Глаза злые, шакальи.

— Непобедимый типа? А? Бес ты, я спрашиваю?

Неприятный тип.

— Нет, ты бес, я тебя спрашиваю? Сейчас вам обоим кишки выпустим и чё тогда?

— Ну, ты же не полный дурачок, — усмехаюсь я. — Сам себе ответь.

— Чё? — разъяряется он. — Чё ты сказал? Ты кто такой-на?

Если бы записать все «ты кто такой-на», услышанные мной за год, получился бы забавный трек, произведение современного искусства. Искусство, которое потрясает.

Горячая кровь вскипает быстро. Глаза Зураба превращаются в раскалённые угли. Видно, что, хоть он изначально, скорее всего, и не собирался доводить дело до драматической развязки, сейчас загнал себя в такую ситуацию из которой только один выход с сохранением лица.
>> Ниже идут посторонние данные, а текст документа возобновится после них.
/-- Where the phase and the variant are right, a bad operand is what the check of R140 finds. -/
theorem rejection_badArg (ha : op.admits s.ph = true) (hv : op.variantOk s.variant = true) :
    rejection op false s = some .badArg := by
  simp [rejection, ha, hv]

/-- Settles O9: the operand check is the one that fails. -/
theorem badCommandLineIsRejected : Obligations.BadCommandLineIsRejected := by
  intro l s hp hbad
  have hok : commandOk s.par l = false := Bool.eq_false_iff.mpr fun h => by
    obtain ⟨hlen, hbytes⟩ := (commandOk_iff _ _).mp h
    rcases hbad with ⟨m, hm, hlt⟩ | ⟨b, hb, hout⟩
    · exact absurd (hlen m hm) (Nat.not_le_of_lt hlt)
    · have := hbytes b hb
      omega
  have hidle : s.ph.isBusy = false := by rw [hp]; rfl
  rw [exec_queue, exec_feed, hok,
    present_rejected _ hidle (rejection_badArg (admits_sendsLine (.inl rfl) hp) rfl),
    present_rejected _ hidle (rejection_badArg (admits_sendsLine (.inr rfl) hp) rfl)]
  exact ⟨rfl, rfl⟩

/-! ## The skip filter -/

/-- The one printable byte that is white space is the space (R126, R146). -/
theorem isWS_iff_of_printable {b : Byte} (h : 0x20 ≤ b.toNat) : isWS b = true ↔ b = 0x20 := by
  rw [isWS_iff]
  refine ⟨fun hw => ?_, .inr⟩
  rcases hw with ⟨-, hle⟩ | hb
  · omega
  · exact hb

/-- Of the acceptable lines the skip filter takes the blank ones and those that start with `%` or `(` (R133). -/
theorem skip_iff {p : Params} (h : commandOk p l = true) :
    skip l = true ↔ (∀ b ∈ l, b = 0x20) ∨ l.head? = some 0x25 ∨ l.head? = some 0x28 := by
  obtain ⟨-, hbytes⟩ := (commandOk_iff p l).mp h
  have blank : l.all isWS = true ↔ ∀ b ∈ l, b = 0x20 := by
    rw [List.all_eq_true]
    exact forall₂_congr fun b hb => isWS_iff_of_printable (hbytes b hb).1
  rw [← blank]
  cases l with
  | nil => simp [skip]
  | cons b bs => simp [skip, or_assoc]

/-! ## FEED as QUEUE -/

/-- The state with its phase renamed: what QUEUE answers, under the name FEED (R148). -/
def State.asFeed (t : State) : State := { t with ph := t.ph.asFeed }

theorem queueGrbl_asFeed (l : Line) (s : State) :
    queueGrbl .feed l (s.accept .feed) = (queueGrbl .queue l (s.accept .queue)).asFeed := by
  unfold queueGrbl
  split
  · rfl
  · rfl

/-- The transform does not look at the name, so QUEUE and FEED differ by their transmission only (R201, R216). -/
theorem queueTransformed_asFeed (l : Line) (s : State) {send : Op → State → State}
    (hs : ∀ u, send .feed { s.accept .feed with cur := u } = (send .queue { s.accept .queue with cur := u }).asFeed) :
    queueTransformed l (send .feed) (s.accept .feed) = (queueTransformed l (send .queue) (s.accept .queue)).asFeed := by
  simp only [queueTransformed, State.accept_par]
  split
  · rfl
  · exact hs _

/-- The body that QUEUE and FEED share does the same under either name (R148). -/
theorem queueBody_asFeed (l : Line) (s : State) :
    queueBody .feed l (s.accept .feed) = (queueBody .queue l (s.accept .queue)).asFeed := by
  simp only [queueBody, State.accept_variant]
  split
  · exact queueGrbl_asFeed l s
  · exact queueGrbl_asFeed l s
  · exact queueTransformed_asFeed l s fun _ => rfl
  · exact queueTransformed_asFeed l s fun _ => rfl

/-- Settles O21: `skip_iff` says which lines are skipped, `queueBody_asFeed` what is done with the others. -/
theorem feedSkipsOrQueues : Obligations.FeedSkipsOrQueues := by
  intro l s hp hok
  rw [exec_feed, present_accepted _ (admits_sendsLine (.inr rfl) hp) rfl hok, feedBody, ← skip_iff hok]
  refine ⟨fun hs => ?_, fun hs => ?_⟩
  · rw [if_pos hs]
    rfl
  · refine ⟨queueBody .queue l (s.accept .queue), ?_, ?_⟩
    · rw [exec_queue, present_accepted _ (admits_sendsLine (.inl rfl) hp) rfl hok]
    · rw [if_neg hs, queueBody_asFeed]
      rfl

end Sys2Proof.Machine
end

section
/-!
The two status grammars (R76 to R79, R172): only status-shaped lines parse, and no line parses in both dialects, because behind
the state a Grbl 0.9 report has a comma and a Grbl 1.1 report a colon, a bar or the closing bracket.
-/

namespace Sys2Proof

/-! ## Productions leave a suffix -/

/-- A production takes bytes from the head of a string only: what it leaves is a suffix. -/
def LeavesSuffix {α : Type} (p : Line → Option (α × Line)) : Prop := ∀ {s a r}, p s = some (a, r) → r <:+ s

theorem takeLit_eq_some {p s r : Line} (h : takeLit p s = some r) : s = p ++ r := by
  unfold takeLit at h
  split at h
  · rename_i hp
    obtain ⟨m, rfl⟩ := (isPrefix_iff _ _).mp hp
    cases h
    rw [List.drop_left]
  · cases h

theorem takeLit_suffix {p s r : Line} (h : takeLit p s = some r) : r <:+ s := ⟨p, (takeLit_eq_some h).symm⟩

theorem takeState_rest {s w r : Line} (h : takeState s = some (w, r)) : r = s.dropWhile isLetter := by
  simp only [takeState] at h
  split at h
  · cases h
  · cases h
    rfl

theorem takeState_suffix : LeavesSuffix takeState := fun h => takeState_rest h ▸ List.dropWhile_suffix _

theorem takeUint_suffix : LeavesSuffix takeUint := by
  intro s n r h
  simp only [takeUint] at h
  split at h
  · cases h
    exact List.dropWhile_suffix _
  · cases h

theorem takeUnsigned_suffix : LeavesSuffix takeUnsigned := by
  intro s w r h
  simp only [takeUnsigned] at h
  split at h
  · cases h
  · have hd := List.dropWhile_suffix (l := s) isDigit
    split at h
    · cases h
      exact List.nil_suffix
    · rename_i b m hm
      rw [hm] at hd
      split at h
      · cases h
        exact (List.dropWhile_suffix _).trans ((List.suffix_cons b m).trans hd)
      · cases h
        exact hd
А тут не всё так однозначно, да? Ведь в случае чего ответить придётся. Да и исход встречи неясен, хоть и соотношение бойцов пять к двум. С беспредельщиками такая беда нередко случается, как говорит великая народная мудрость, не рой другому яму.
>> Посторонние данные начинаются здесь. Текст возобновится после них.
-- ==== Sys2Proof/Syntax.lean ====
section
/-! DEFINITION. What the host can send the engine: bus transactions and command words (30_encoding.md R90, R98), and the
instructions they stand for, one constructor per row of spec/opcode_table.json. -/

namespace Sys2Proof

/-- The three legal sizes of a bus transaction (30_encoding.md R98). -/
inductive Size where
  | one
  | two
  | four
  deriving DecidableEq, Repr

/-- The size in bytes. -/
def Size.bytes : Size → Nat
  | .one => 1
  | .two => 2
  | .four => 4

/-- A bus transaction (DIR, SIZE, ADDR, WDATA) of 30_encoding.md R98. DIR is the constructor. `addr` is the address
the host drives; the engine sees it modulo 2^19 (20_memory.md R61). WDATA is present for writes only; a write moves the low
SIZE bytes of `wdata`. -/
inductive Txn where
  | read (size : Size) (addr : Nat)
  | write (size : Size) (addr : Nat) (wdata : Word)
  deriving DecidableEq, Repr

/-- Whether the transaction is a read. -/
def Txn.isRead : Txn → Bool
  | .read _ _ => true
  | .write _ _ _ => false

/-- The two kinds of encoded object (30_encoding.md R90): a command word and a bus transaction. -/
inductive Encoded where
  | command (w : Word)
  | transaction (t : Txn)
  deriving DecidableEq, Repr

/-- One constructor per row of spec/opcode_table.json: five commands (40_commands.md) and thirteen transaction classes
(45_register_access.md). A transaction carries its size, legal or not, because an illegal one is answered with a bus error
(20_memory.md R69), and the address bits its row leaves free. -/
inductive Instr where
  /-- NOP, R121. -/
  | nop
  /-- HARQ_ALLOC, R122. -/
  | harqAlloc (hid : BitVec 8) (ncb : BitVec 16)
  /-- BEGIN, R123. -/
  | beginSession
  /-- PUSH, R124. -/
  | push (len : BitVec 13)
  /-- END, R125. -/
  | endSession
  /-- CMD_WR, R303: a write at 0x034. -/
  | cmdWr (size : Size) (wdata : Word)
  /-- CTRL_WR, R304: a write at 0x020. -/
  | ctrlWr (size : Size) (wdata : Word)
  /-- STATUS_WR, R305: a write at 0x024. -/
  | statusWr (size : Size) (wdata : Word)
  /-- REG_WR, R302: a write at 0x040 + off, the four CFG registers. -/
  | regWr (off : BitVec 4) (size : Size) (wdata : Word)
  /-- REG_WR_VIEW, R302: a write at 0x050, HARQ_VIEW_ID. -/
  | regWrView (size : Size) (wdata : Word)
  /-- REG_WR_IGNORED, R70: a write at any other address of the register region. -/
  | regWrIgnored (off : BitVec 12) (size : Size) (wdata : Word)
  /-- REG_RD, R301: a read in the register region. -/
  | regRd (off : BitVec 12) (size : Size)
  /-- STAGE_WR, R306: a write at 0x01000 + off. -/
  | stageWr (off : BitVec 12) (size : Size) (wdata : Word)
  /-- STAGE_RD, R306: a read at 0x01000 + off. -/
  | stageRd (off : BitVec 12) (size : Size)
  /-- TBOUT_RD, R307: a read at 0x40000 + off. -/
  | tboutRd (off : BitVec 18) (size : Size)
  /-- TBOUT_WR_IGNORED, R70: a write at 0x40000 + off. -/
  | tboutWrIgnored (off : BitVec 18) (size : Size) (wdata : Word)
  /-- RSVD_RD, R63: a read at an address 0x02000 to 0x3FFFF. -/
  | rsvdRd (addr : BitVec 18) (size : Size)
  /-- RSVD_WR, R63: a write at an address 0x02000 to 0x3FFFF. -/
  | rsvdWr (addr : BitVec 18) (size : Size) (wdata : Word)
  deriving DecidableEq, Repr

end Sys2Proof
end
Спутники его напрягаются, поскольку тоже понимают, что их босс должен что-то предпринять, чтобы сохранить лицо. Ну, а что, хотел меня на испуг взять? Проверить? Смотри сам не перепугайся. Если уж начинаешь какую-то хрень несусветную, будь готов к её последствиям или хотя бы будь готов довести её до конца.

А ещё лучше, будь готов сказать, что был не прав и извиниться. Похоже, он из тех, для кого главное ввязаться в бой, а там уж действовать по обстановке.